One picture on the above web page shows that the maggot larvae of this species possess unusually large thoraxes. I confirmed this by splitting one of my bean poles down the middle and finding an inch-long (2.5 cm) grub with a large head exactly as in the photo. These grubs can grow much larger -- to 2-2/5 inches (60 mm) long. You can see what the adult beetles look like and read more about the species at http://fhpr8.srs.fs.fed.us/idotis/insects/sopnsawy.html

A while back the US Forest Service cut a broad swath through Homochitto National Forest adjoining this property in an effort to stop an outbreak of Pine Bark Beetles, which were killing large numbers of trees. I was afraid, then, that maybe the Pine Sawyers among my beanpoles represented the first of a new invasion that would decimate our Loblollies.

However, it turns out that Pine Sawyers attack only dead or almost-dead pines. My Loblolly beanpoles had been perfect habitat for them.

*****

ON REALLY SEEING A SEED
Back to those turnip seeds. Or any seeds, for that matter...
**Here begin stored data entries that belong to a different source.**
-- ==== Sys2Proof/Machine/System.lean ====
section
/-!
DEFINITION. The system commands: CLR and KEYGEN (spec/46_system.md).
-/

namespace Sys2Proof.Machine

/-- CLR (R191): it cannot fail. -/
def execClr (s : State) : Host.Outcome State Fault Refusal := .next s.clear

/-- The key part of a drawn answer: its first 32 bytes (R193). -/
def answerKey (r : Table Byte 40) : Table Byte 32 := Table.ofFn fun j => r.getD j.val 0

/-- The nonce part of a drawn answer: its last 8 bytes (R193). -/
def answerNonce (r : Table Byte 40) : Table Byte 8 := Table.ofFn fun j => r.getD (32 + j.val) 0

/-- KEYGEN (R193): one draw, then the key and nonce stored or RandomnessUnavailable raised. -/
def execKeygen (s : State) : Host.Outcome State Fault Refusal :=
  .next <|
    match s.rngAnswer with
    | .fail => s.drawn.raise .randomnessUnavailable (encode .keygen)
    | .bytes r => { s.drawn with keyin := answerKey r, noncein := answerNonce r }

end Sys2Proof.Machine
end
A seed is something Mother Nature thought up as an appropriate vessel for transferring information from one generation to the next. The transferal of this information is especially dramatic and artful because typically it involves a being at the end of one season handing off the information to an unknown being living at the beginning of a completely different season. Moreover, usually the two seasons are separated from one another by a deadly winter or dry season.

To really see a seed, your mind must penetrate the seedcase and bypass the endosperm, radicle and plumule, and focus on the coded abstraction set within the chromosomes. I mean the DNA code, the code spelled out in terms of nucleotide sequences, the code that gives instructions within cells on how to make living things and keep them alive. As far as life on Earth is concerned, there's no more important information than this.

Deep inside those seeds, how tiny and fragile are the slender, spiraling molecules on which the code is written. You can scramble or destroy the information coded there simply by exposing the seed to X-rays, alpha, beta or gamma rays, to war's mustard gas, great heat or cold, or a host of other environmental factors or pollutants.

One of the most interesting features about genetic material has been explored in Richard Dawkins's book, "The Selfish Gene." In that book Dawkins claims that "We animals exist for their {the genes'} preservation and are nothing more than their throwaway survival machines."

Among other things, it turns out that much genetic material consists of abundant repetitions of the same information. It's as if the coded information is aware of itself and rejoices in reproducing itself, even if the replicated information is of no value to us, the biological organisms carrying it.

To really see a seed, you have to make yourself vulnerable to the notion that maybe we biological entities are only notes on a sheet of music, and what's really important is the music, not the notes -- that the Creator rejoices less in us carriers of information, than in the information itself. After all, the Creator worked on us for only a few years, but the information held in any seed represents the crystallized results of experiments in life conducted during more eons than we can know.

To really see a seed, you must close your eyes and imagine a music in which the whole Earth is a single note in a vast melody that goes on and on.

Then, you get up and go look at your turnip patch and see all those little green plants with their solar panels directed toward the sun, and what can you do but laugh with delight?